#### [WORK INSTRUCTION]
Please return only the lines from the one holding "d.run seq false 0xA8 (fun d c =>" through the one holding "let cal : Cal", exactly as they appear in the records below, both ends included.

BEGIN

-- ==== Sys2Proof/Machine/Calib.lean ====
section
/-!
DEFINITION. Calibration of sensor port receivers (R225 to R232).
-/
set_option autoImplicit false

namespace Sys2Proof.Machine

/-- The calibration units of the present mode (before R225). -/
def Dev.unitExists (d : Dev) (u : Nat) : Bool :=
  match u with
  | 0 => true
  | 1 => !d.wideMode && !d.splitMode
  | u => u ≤ 5 && !d.wideMode && d.splitMode

/-- The ingest context of a unit. -/
def unitCtx (u : Nat) : Nat := if u = 0 then 0 else if u = 1 then 1 else u - 1

def Dev.calMod (d : Dev) (u : Nat) (f : Cal → Cal) : Dev := { d with sns := { d.sns with cals := tadj d.sns.cals u f } }
def Dev.calEnd (d : Dev) (u : Nat) : Dev := { d with sns := { d.sns with cals := terase d.sns.cals u } }

/-- The maximum-sensor reading in 0.25 °C. -/
def Dev.maxReading (d : Dev) : Int := match d.maxTemp with | some (r, _) => r | none => 0

def calibrateSensorPort (seq : Nat) (d : Dev) : Dev :=
  d.run seq false 0xA8 (fun d c =>
    let u := c.w10 % 8
    if !d.unitExists u then d.fail seq stBadParam
    else if (tget d.sns.cals u).isSome then d.fail seq stBusy
    else if (d.ing (unitCtx u)).st ≠ 2 then d.fail seq stNoSignal
    else
      let cal : Cal := { seq := seq, phase := .measuring, temp := d.maxReading }
      let d := d.startCmd seq
      { d with sns := { d.sns with cals := tput d.sns.cals u cal } })

/-- The longest run of error-free taps: its length and first tap, the lowest of equal runs. -/
def longestRun (m : Nat) : Nat × Nat :=
  ((List.range 64).foldl (fun (a : (Nat × Nat) × Nat) t =>
    let cur := if bit m t then a.2 + 1 else 0
    (if a.1.1 < cur then (cur, t + 1 - cur) else a.1, cur)) ((0, 0), 0)).1

/-- Thresholds of a measurement: the prior value and that ±2 and ±4 steps, clipped to the range (R225). -/
def eyeThresholds (prior : Int) : List Int := ([-4, -2, 0, 2, 4] : List Int).map (fun o => max (-16) (min 15 (prior + o)))

/-- A lane's eye: its width in taps, the new tap and the new threshold. -/
structure EyeFit where
  taps : Nat
  tap : Nat
  thr : Int
  deriving DecidableEq, Repr

/-- The threshold with the longest run, then the one nearer 0, then the lower; the tap is the middle of the run, rounded
down (R226). -/
def fitEye (prior : Int) (e : LaneEye) : EyeFit :=
  (((eyeThresholds prior).zip e.free).map (fun p => (p.1, longestRun p.2.toNat))).foldl (fun (b : EyeFit) p =>
    let (t, n, first) := p
    let new : EyeFit := { taps := n, tap := first + (n - 1) / 2, thr := t }
    if b.taps < n || (b.taps == n && n != 0 && (t.natAbs < b.thr.natAbs || (t.natAbs == b.thr.natAbs && t < b.thr))) then new
    else b) { taps := 0, tap := 0, thr := prior }

/-- The limit that a lane's measured eye fails: 1 its width, below 0.35 UI, 2 its step, above 12 taps; 0 none (R227). -/
def Dev.eyeFails (d : Dev) (u n : Nat) (temp : Int) (e : EyeFit) : Nat :=
  let prior := (d.laneTarget u n temp).1
  if e.taps * d.fget fSnsTapPsTapps * d.fget (fSnsCtlRate (snsPort (unitCtx u))) < 3500000 then 1
  else if 12 < ((e.tap : Int) - prior).natAbs then 2 else 0

/-- CAL_MEASUREMENT_DONE: the measurement ends with the error-free taps of each lane of the unit (R226, R227). -/
def calMeasurementDone (u : Nat) (eyes : List LaneEye) (d : Dev) : Dev :=
  match tget d.sns.cals u with
  | none => d
  | some cal =>
    if cal.phase ≠ CalPhase.measuring then d
    else if 12 < (d.maxReading - cal.temp).natAbs then (d.calEnd u).fail cal.seq stTempMoved
    else
      let t := cal.temp / 4
      let ls := ((d.lanesOfCtx (unitCtx u)).zip eyes).map (fun e => (e.1, fitEye (d.laneTarget u e.1 t).2 e.2))
      let res := ls.map (fun e => (e.1, e.2, d.eyeFails u e.1 t e.2))
      let lst := (res.map (fun r => listEntry [r.2.1.taps * d.fget fSnsTapPsTapps, r.2.1.tap, trunc 64 r.2.1.thr, r.2.2])).flatten
      if res.any (fun r => r.2.2 == 1) then (d.calEnd u).finish cal.seq { sct := 7, sc := stRejectedEye, list := lst }
      else if res.any (fun r => r.2.2 == 2) then (d.calEnd u).finish cal.seq { sct := 7, sc := stRejectedStep, list := lst }
      else d.calMod u (fun c => { c with
        phase := .pending,
        new := ls.map (fun e => (e.1, e.2.tap % 64, e.2.thr)),
        old := ls.map (fun e => (e.1, d.fget (fSnsLaneCfgTap e.1), sext 5 (d.fget (fSnsLaneCfgThr e.1)))) })

/-- CAL_TAP_STEP: every 4 line times of the window, up to 44, each lane's tap moves one step (Table SI-6). -/
def calTapStep (u : Nat) (d : Dev) : Dev :=
  match tget d.sns.cals u with
  | none => d
  | some cal =>
    if cal.phase ≠ CalPhase.window || (d.ing (unitCtx u)).window.any (44 ≤ ·) then d
    else (d.stepTaps cal).ingMod (unitCtx u) (fun g => { g with window := g.window.map (· + 4) })

/-- The place of a new set: one within 5 °C, else a free one, else the nearest in temperature (R229). -/
def Dev.setPlace (d : Dev) (u : Nat) (t : Int) : Nat :=
  let at' := fun s => (tget d.sns.sets (8 * u + s)).map CalSet.degrees
  let dist := fun s => match at' s with | some x => (x - t).natAbs | none => 1000
  let near := (List.range 8).foldl (fun b s => if dist s < dist b then s else b) 0
  if dist near ≤ 5 then near
  else match (List.range 8).find? (fun s => (at' s).isNone) with
    | some s => s
    | none => near

/-- Show a set in SNS_CALSET. -/
def Dev.showSet (d : Dev) (k : Nat) (c : CalSet) : Dev :=
  d.fsets [(fSnsCalsetValid k, 1), (fSnsCalsetSaved k, c.saved.toNat), (fSnsCalsetTemp k, c.temp)]

/-- CAL_WINDOW_CLOSE: after 48 line times the set is stored, and saved where the non-volatile write gate allows it; or the
old values return when a training check failed (R228, R229, R231). -/
def calWindowClose (u : Nat) (d : Dev) : Dev :=
  match tget d.sns.cals u with
  | none => d
  | some cal =>
    let i := unitCtx u
    if cal.phase ≠ CalPhase.window || d.inWindow i d.nowNs then d
    else
      let g := d.ing i
      let frame := match g.cur with
        | some r => if g.calMark then g.count else r.frame
        | none => g.count
      let d := (d.ingMod i (fun g => { g with window := none })).calEnd u
      let d :=
        if cal.failed then
          (cal.old.foldl (fun d e => (d.setTap e.1 (e.2.1 : Nat)).setThr e.1 e.2.2) d).fail cal.seq stRejectedLock
        else
          let t := cal.temp / 4
          let saved := d.gateOpen
          let k := 8 * u + d.setPlace u t
          let set : CalSet := { temp := trunc 8 t, saved := saved, lanes := cal.new.map (fun e => (e.1, e.2.1, trunc 5 e.2.2)) }
          let d := ({ d with sns := { d.sns with sets := tput d.sns.sets k set } }).showSet k set
          let d := d.rrModGated (fun r => { r with calSets := tput r.calSets k set })
          let d := if saved then d.commitRecord else d
          (d.markChanged kIngest i cal.seq).finish cal.seq { dw0 := frame % 4294967296, dg0 := frame, dg1 := u, notes := if saved then 0 else noteNotSaved }
      -- a STOP_AT_BOUNDARY that met the window completes after it (R232)
      if (d.ing i).stops.isEmpty || (d.ing i).inFrame then d else d.endPort i (d.ing i).stops 0 []

end Sys2Proof.Machine
end

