-- ==== Sys2Proof/Machine/Encoder.lean ====
section
/-!
DEFINITION. HEVC encoder cores: sessions, pictures, the budget guard and the output ring (R334 to R352).
-/
set_option autoImplicit false

namespace Sys2Proof.Machine

def Dev.enc (d : Dev) (n : Nat) : Encoder := tgetD d.vid.enc n {}
def Dev.encMod (d : Dev) (n : Nat) (f : Encoder → Encoder) : Dev := d.vidMod (fun v => { v with enc := tmod v.enc n {} f })
def Dev.encSt (d : Dev) (n : Nat) : Nat := d.fget (fHevEncStatState n)
def encPlace (n : Nat) : Place := ioPlace 2 (4 + n) noSlice

/-! ## Session block (Table CC-7) -/

def ebKind (b : List Byte) : Nat := field b 0 1
def ebTrg (b : List Byte) : Nat := field b 1 1
def ebSrc (b : List Byte) : Nat := field b 2 2
def ebW (b : List Byte) : Nat := field b 4 2
def ebH (b : List Byte) : Nat := field b 6 2
def ebCropX (b : List Byte) : Nat := field b 8 2
def ebCropY (b : List Byte) : Nat := field b 0x0A 2
def ebProfile (b : List Byte) : Nat := field b 0x0C 1
def ebLevel (b : List Byte) : Nat := field b 0x0D 1
def ebTier (b : List Byte) : Nat := field b 0x0E 1
def ebGop (b : List Byte) : Nat := field b 0x0F 1
def ebNref (b : List Byte) : Nat := field b 0x10 1
def ebHash (b : List Byte) : Bool := bit (field b 0x11 1) 0
def ebMark (b : List Byte) : Bool := bit (field b 0x11 1) 1
def ebHrd (b : List Byte) : Bool := bit (field b 0x11 1) 2
def ebIperiod (b : List Byte) : Nat := field b 0x12 2
def ebRc (b : List Byte) : Nat := field b 0x14 1
def ebQpMin (b : List Byte) : Nat := field b 0x15 1
def ebQpMax (b : List Byte) : Nat := field b 0x16 1
def ebQp (b : List Byte) : Nat := field b 0x17 1
def ebRate (b : List Byte) : Nat := field b 0x18 4
def ebCpb (b : List Byte) : Nat := field b 0x1C 4
def ebCap (b : List Byte) : Nat := field b 0x20 4
def ebRingVa (b : List Byte) : Nat := field b 0x28 8
def ebRing (b : List Byte) : Nat := field b 0x30 4
def ebWorkVa (b : List Byte) : Nat := field b 0x38 8
def ebWork (b : List Byte) : Nat := field b 0x40 8

def ebNc (b : List Byte) : Nat := (ebW b + 63) / 64
def ebNr (b : List Byte) : Nat := (ebH b + 63) / 64
def eb422 (b : List Byte) : Bool := ebProfile b == 4
/-- MAXCTU (R342). -/
def ebMaxCtu (b : List Byte) : Nat := if ebProfile b = 1 then 122880 else if ebProfile b = 2 then 153600 else 204800
/-- H (R342). -/
def ebTail (b : List Byte) : Nat := if ebHash b || ebMark b then 1024 else 0
/-- The smallest CAP in bits (R344). -/
def ebMinCap (b : List Byte) : Nat := 8192 + ebNr b * (1024 + ebNc b * 64) + ebMaxCtu b + 1024
/-- A picture buffer (R335). -/
def ebPicBuf (b : List Byte) : Nat :=
  let n := ebW b * ebH b * 2
  n + (if eb422 b then n else n / 2) + ebW b * ebH b / 16

/-- Level limits of H.265 (PRESUMED from its Annex A; the spec names them only): level, luma samples per picture, per
second, CPB and bit rate in 1,000 bits for Main and High tier, slices per picture. -/
def hevcLevels : List (Nat × Nat × Nat × Nat × Nat × Nat) :=
  [(30, 36864, 552960, 350, 350, 16), (60, 122880, 3686400, 1500, 1500, 16), (63, 245760, 7372800, 3000, 3000, 20),
   (90, 552960, 16588800, 6000, 6000, 30), (93, 983040, 33177600, 10000, 10000, 40),
   (120, 2228224, 66846720, 12000, 30000, 75), (123, 2228224, 133693440, 20000, 50000, 75),
   (150, 8912896, 267386880, 25000, 100000, 200), (153, 8912896, 534773760, 40000, 160000, 200),
   (156, 8912896, 1069547520, 60000, 240000, 200), (180, 35651584, 1069547520, 60000, 240000, 600),
   (183, 35651584, 2139095040, 120000, 480000, 600)]

def levelRow (b : List Byte) : Option (Nat × Nat × Nat × Nat × Nat × Nat) := hevcLevels.find? (fun e => e.1 == ebLevel b)

/-- Pictures that the decoded picture buffer holds at a size and level (H.265 A.4.2, PRESUMED). -/
def ebDpb (b : List Byte) : Nat :=
  match levelRow b with
  | none => 0
  | some e =>
    let n := ebW b * ebH b
    if 4 * n ≤ e.2.1 then 16 else if 2 * n ≤ e.2.1 then 12 else if 4 * n ≤ 3 * e.2.1 then 8 else 6

/-- Bit rate and CPB in the range of the level: Main 4:2:2 10 takes 1.667 times the figures. -/
def Dev.levelOk (d : Dev) (b : List Byte) : Bool :=
  let (p, q) := d.tframe (ebTrg b)
  match levelRow b with
  | none => false
  | some (_, ps, sr, mainBr, highBr, slices) =>
    let n := ebW b * ebH b
    let lim := (if ebTier b = 1 && 120 ≤ ebLevel b then highBr else mainBr) * (if eb422 b then 1667 else 1000)
    n ≤ ps && ebW b * ebW b ≤ 8 * ps && ebH b * ebH b ≤ 8 * ps && n * 1000000000 * q ≤ sr * p && n * q ≤ 2 * p
      && ebNr b ≤ slices && (ebRc b == 2 || (ebRate b * 1000 ≤ lim && ebCpb b * 1000 ≤ lim)) && ebNref b + 1 ≤ ebDpb b

/-- Ranges that SET ENCODER PARAMETERS checks as well. -/
def ebRatesOk (b : List Byte) : Bool :=
  ebQpMin b ≤ ebQpMax b && ebQpMax b ≤ 51 && ebQp b ≤ 51 && (ebMinCap b + 7) / 8 ≤ ebCap b
    && (ebRc b != 0 || 2 * ebMinCap b ≤ ebCpb b * 1000)

/-- Every page of a range of address space 0 is pinned. -/
def Dev.pinnedRange (d : Dev) (va n : Nat) : Bool :=
  (d.rangeFault true 0 va n true).isNone && (d.rangeFault true 0 va n false).isNone

/-- The source of a session (R336). -/
def Dev.encSrcOk (d : Dev) (b : List Byte) : Bool :=
  if ebKind b = 1 then
    let f := d.flowDesc (ebSrc b)
    ebSrc b < 512 && fdDest f == 1 && fdOutW f == ebW b && fdOutH f == ebH b && fdSamp f == (if eb422 b then 0 else 1)
      && fdDepth f == (if ebProfile b = 1 then 8 else 10)
  else
    let x := d.mix (ebSrc b)
    ebSrc b < 4 && ebCropX b % 2 == 0 && ebCropY b % 2 == 0 && ebCropX b + ebW b ≤ x.width && ebCropY b + ebH b ≤ x.height
      && (match x.out with | some o => o.tf != 0 | none => true)

def Dev.sessionOk (d : Dev) (b : List Byte) : Bool :=
  b.length == 128 && ebKind b < 2 && ebTrg b < 32 && d.encSrcOk b
    && 64 ≤ ebW b && ebW b ≤ 8192 && ebW b % 8 == 0 && 64 ≤ ebH b && ebH b ≤ 4320 && ebH b % 8 == 0
    && [1, 2, 4].contains (ebProfile b) && ebTier b < 2 && ebGop b < 3 && 1 ≤ ebNref b && ebNref b ≤ 4 && field b 0x11 1 < 8
    && ebRc b < 3 && ebRatesOk b && d.levelOk b && allZero b 0x24 4 && allZero b 0x34 4 && allZero b 0x48 56
    && ebRingVa b % 64 == 0 && ebRing b % 4096 == 0 && 2 * ebCap b ≤ ebRing b && ebWorkVa b % 64 == 0
    && (ebNref b + 5) * ebPicBuf b ≤ ebWork b && d.pinnedRange (ebRingVa b) (ebRing b) && d.pinnedRange (ebWorkVa b) (ebWork b)

def startEncoder (seq : Nat) (d : Dev) : Dev :=
  d.runStart seq 0xB9 (fun d c =>
    let n := c.w10 % 2
    let b := c.data
    if d.encSt n = 4 then d.fail seq stCoreRetired
    else if (d.enc n).session || d.encSt n ≠ 0 || d.unitBusy (.encoder n) 8 then d.fail seq stBusy
    else if d.fget fQfStatPstate = 1 then d.fail seq stPowerState
    else if !d.sessionOk b then d.fail seq stBadParam
    else
      let d := (d.startCmd seq).encMod n (fun x => { session := true, block := b, recs := x.recs, cpb := ebCpb b * 1000 })
      let d := d.fsets [(fHevEncStatState n, 1), (fHevRingWrWr n, 0), (fHevRingRdRd n, 0)]
      (d.markCreated kEncoder n seq).okOther seq c 0)

/-! ## Changes (R338, R339, R345) -/

def cbMask (b : List Byte) (k : Nat) : Bool := bit (field b 0 4) k

/-- A region of interest: columns, rows and QP offset (R345). -/
def roiOk (r : List Byte) : Bool :=
  field r 0 1 ≤ field r 1 1 && field r 2 1 ≤ field r 3 1 && allZero r 5 3
    && decide (-12 ≤ sext 8 (field r 4 1)) && decide (sext 8 (field r 4 1) ≤ 12)

def changeRois (b : List Byte) : List (List Byte) := (List.range (field b 7 1)).map (fun k => (b.drop (0x20 + 8 * k)).take 8)

/-- A session block with a change block applied. -/
def applyChange (s b : List Byte) : List Byte :=
  let put := fun (s : List Byte) (k off n v : Nat) => if cbMask b k then s.take off ++ le n v ++ s.drop (off + n) else s
  put (put (put (put (put s 4 0x17 1 (field b 8 1)) 5 0x15 1 (field b 9 1)) 6 0x16 1 (field b 0x0A 1)) 7 0x18 4 (field b 0x0C 4))
    8 0x1C 4 (field b 0x10 4)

END

#### [OUTPUT BELOW]
  d.run seq false 0xA8 (fun d c =>
    let u := c.w10 % 8
    if !d.unitExists u then d.fail seq stBadParam
    else if (tget d.sns.cals u).isSome then d.fail seq stBusy
    else if (d.ing (unitCtx u)).st ≠ 2 then d.fail seq stNoSignal
    else
      let cal : Cal := { seq := seq, phase := .measuring, temp := d.maxReading }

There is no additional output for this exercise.